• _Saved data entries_
= Beginning of Section =

/-- The end of a ring entry, no urgent code being pending: the memory port free, the head moved on by one and its write
posted (R161); `u` is `s` with whatever the entry's execution changed. -/
def entryEnded (s u : State) : State :=
  { u with
    cmd := { u.cmd with head := nextHead s }
    path := { u.path with memPort := none, cmdOut := u.path.cmdOut ++ [nextHeadWrite s] } }

/-- A ring entry stands fetched: its record's fetch is on the memory port and no urgent code is pending (R161). -/
def entryFetched (s : State) : Prop := onPortKind s .ringFetch ∧ s.cmd.urgent = none

/-- The Command Engine in BUSY with the fetch of the head's record posted (R161). -/
def headFetched (s : State) : State :=
  { s with
    cmd := { s.cmd with engine := .busy }
    path := { s.path with cmdOut := s.path.cmdOut ++
      [⟨.ringFetch, s.life.params.cmdBase + BitVec.ofNat 32 (16 * s.cmd.head), []⟩] } }

/-- A pending urgent code taken: the register empty, the note clear and the clearing write posted (R165). -/
def codeTaken (s : State) : State :=
  { s with
    cmd := { s.cmd with urgent := none, note := false }
    path := { s.path with cmdOut := s.path.cmdOut ++ [⟨.urgentClear, s.life.params.cmdBase + 0xF08, [0]⟩] } }

/-- An urgent code accepted (R165): taken, and in RUN carried out. FREEZE ALL freezes every configured pass, takes it out of
the refresh queue and marks its recompute in flight; THAW ALL thaws each and appends those it unfreezes, ascending, unless
in OOS (R116); ABORT EXPORT ends an export in flight (R177). -/
def codeAccepted (u : Urgent) (s : State) : State :=
  let named := fun p : Nat => decide (p < s.life.params.passCount)
  if s.life.phase = .run then
    match u with
    | .freezeAll => { codeTaken s with map := { s.map with
        passes := s.map.passes.mapIdx fun p x => { x with frozen := x.frozen || named p }
        queue := s.map.queue.filter fun p => !named p
        work := s.map.work.map fun w => { w with discard := w.discard || named w.pass } } }
    | .thawAll => { codeTaken s with map := { s.map with
        passes := s.map.passes.mapIdx fun p x => { x with frozen := x.frozen && !named p }
        queue := s.map.queue ++ (List.range 8).filter fun p =>
          named p && (s.map.passes.get p).frozen && decide ((s.map.passes.get p).mode ≠ .oos) } }
    | .abortExport =>
      match s.exp.job with
      | none => codeTaken s
      | some j => { codeTaken s with
          exp := { s.exp with job := none, outcome := .aborted }
          path := { (codeTaken s).path with expOut := [] }
          ev := s.ev.take ⟨.exportEnd, BitVec.ofNat 16 j.reached, s.life.clock, 6, BitVec.ofNat 32 s.exp.bytes⟩ }
  else codeTaken s

/-- The commands that a ring record spells (R163). -/
def isRingCommand (c : Instr) : Prop := (encodeRecord c).isSome = true

/-- The command is a row that completes a bridge access of this kind (R13): for a ring fetch its error, or the command
that the fetched record spells. -/
def completesKind (c : Instr) : ReqKind → Prop
  | .eventRecord _ => ∃ e, c = .eventRecordWriteComplete e
  | .producerWord _ => ∃ e, c = .producerWordWriteComplete e
  | .ringFetch => c = .ringFetchError ∨ (isRingCommand c ∧ c.wellFormed = true)
  | .headWord => ∃ e, c = .headWordWriteComplete e
  | .urgentClear => ∃ e, c = .urgentClearWriteComplete e
  | .listFetch => ∃ reply, c = .listFetchComplete reply
  | .stream => ∃ e, c = .streamWriteComplete e
  | .configFetch => ∃ reply, c = .configFetchComplete reply
  | .resultWord => ∃ e, c = .resultWordWriteComplete e

/-! ### Events, hand-overs and grants -/

/-- The Event Writer after these events have been handed to it, in this order (R167). -/
def takes (es : List Event) (w : EventWriter) : EventWriter := es.foldl EventWriter.take w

= End of Section =

• _ACTIVITY_
The answer should be the entries, given again without a single difference.

• _OUTPUT FOR THIS EXERCISE_
/-- The end of a ring entry, no urgent code being pending: the memory port free, the head moved on by one and its write
posted (R161); `u` is `s` with whatever the entry's execution changed. -/
def entryEnded (s u : State) : State :=
  { u with
    cmd := { u.cmd with head := nextHead s }
    path := { u.path with memPort := none, cmdOut := u.path.cmdOut ++ [nextHeadWrite s] } }

/-- A ring entry stands fetched: its record's fetch is on the memory port and no urgent code is pending (R161). -/
def entryFetched (s : State) : Prop := onPortKind s .ringFetch ∧ s.cmd.urgent = none

/-- The Command Engine in BUSY with the fetch of the head's record posted (R161). -/
def headFetched (s : State) : State :=
  { s with
    cmd := { s.cmd with engine := .busy }
    path := { s.path with cmdOut := s.path.cmdOut ++
      [⟨.ringFetch, s.life.params.cmdBase + BitVec.ofNat 32 (16 * s.cmd.head), []⟩] } }

/-- A pending urgent code taken: the register empty, the note clear and the clearing write posted (R165). -/
def codeTaken (s : State) : State :=
  { s with
    cmd := { s.cmd with urgent := none, note := false }
    path := { s.path with cmdOut := s.path.cmdOut ++ [⟨.urgentClear, s.life.params.cmdBase + 0xF08, [0]⟩] } }

/-- An urgent code accepted (R165): taken, and in RUN carried out. FREEZE ALL freezes every configured pass, takes it out of
the refresh queue and marks its recompute in flight; THAW ALL thaws each and appends those it unfreezes, ascending, unless
in OOS (R116); ABORT EXPORT ends an export in flight (R177). -/
def codeAccepted (u : Urgent) (s : State) : State :=
  let named := fun p : Nat => decide (p < s.life.params.passCount)
  if s.life.phase = .run then
    match u with
    | .freezeAll => { codeTaken s with map := { s.map with
        passes := s.map.passes.mapIdx fun p x => { x with frozen := x.frozen || named p }
        queue := s.map.queue.filter fun p => !named p
        work := s.map.work.map fun w => { w with discard := w.discard || named w.pass } } }
    | .thawAll => { codeTaken s with map := { s.map with
        passes := s.map.passes.mapIdx fun p x => { x with frozen := x.frozen && !named p }
        queue := s.map.queue ++ (List.range 8).filter fun p =>
          named p && (s.map.passes.get p).frozen && decide ((s.map.passes.get p).mode ≠ .oos) } }
    | .abortExport =>
      match s.exp.job with
      | none => codeTaken s
      | some j => { codeTaken s with
          exp := { s.exp with job := none, outcome := .aborted }
          path := { (codeTaken s).path with expOut := [] }
          ev := s.ev.take ⟨.exportEnd, BitVec.ofNat 16 j.reached, s.life.clock, 6, BitVec.ofNat 32 s.exp.bytes⟩ }
  else codeTaken s

/-- The commands that a ring record spells (R163). -/
def isRingCommand (c : Instr) : Prop := (encodeRecord c).isSome = true

/-- The command is a row that completes a bridge access of this kind (R13): for a ring fetch its error, or the command
that the fetched record spells. -/
def completesKind (c : Instr) : ReqKind → Prop
  | .eventRecord _ => ∃ e, c = .eventRecordWriteComplete e
  | .producerWord _ => ∃ e, c = .producerWordWriteComplete e
  | .ringFetch => c = .ringFetchError ∨ (isRingCommand c ∧ c.wellFormed = true)
  | .headWord => ∃ e, c = .headWordWriteComplete e
  | .urgentClear => ∃ e, c = .urgentClearWriteComplete e
  | .listFetch => ∃ reply, c = .listFetchComplete reply
  | .stream => ∃ e, c = .streamWriteComplete e
  | .configFetch => ∃ reply, c = .configFetchComplete reply
  | .resultWord => ∃ e, c = .resultWordWriteComplete e

/-! ### Events, hand-overs and grants -/

/-- The Event Writer after these events have been handed to it, in this order (R167). -/
def takes (es : List Event) (w : EventWriter) : EventWriter := es.foldl EventWriter.take w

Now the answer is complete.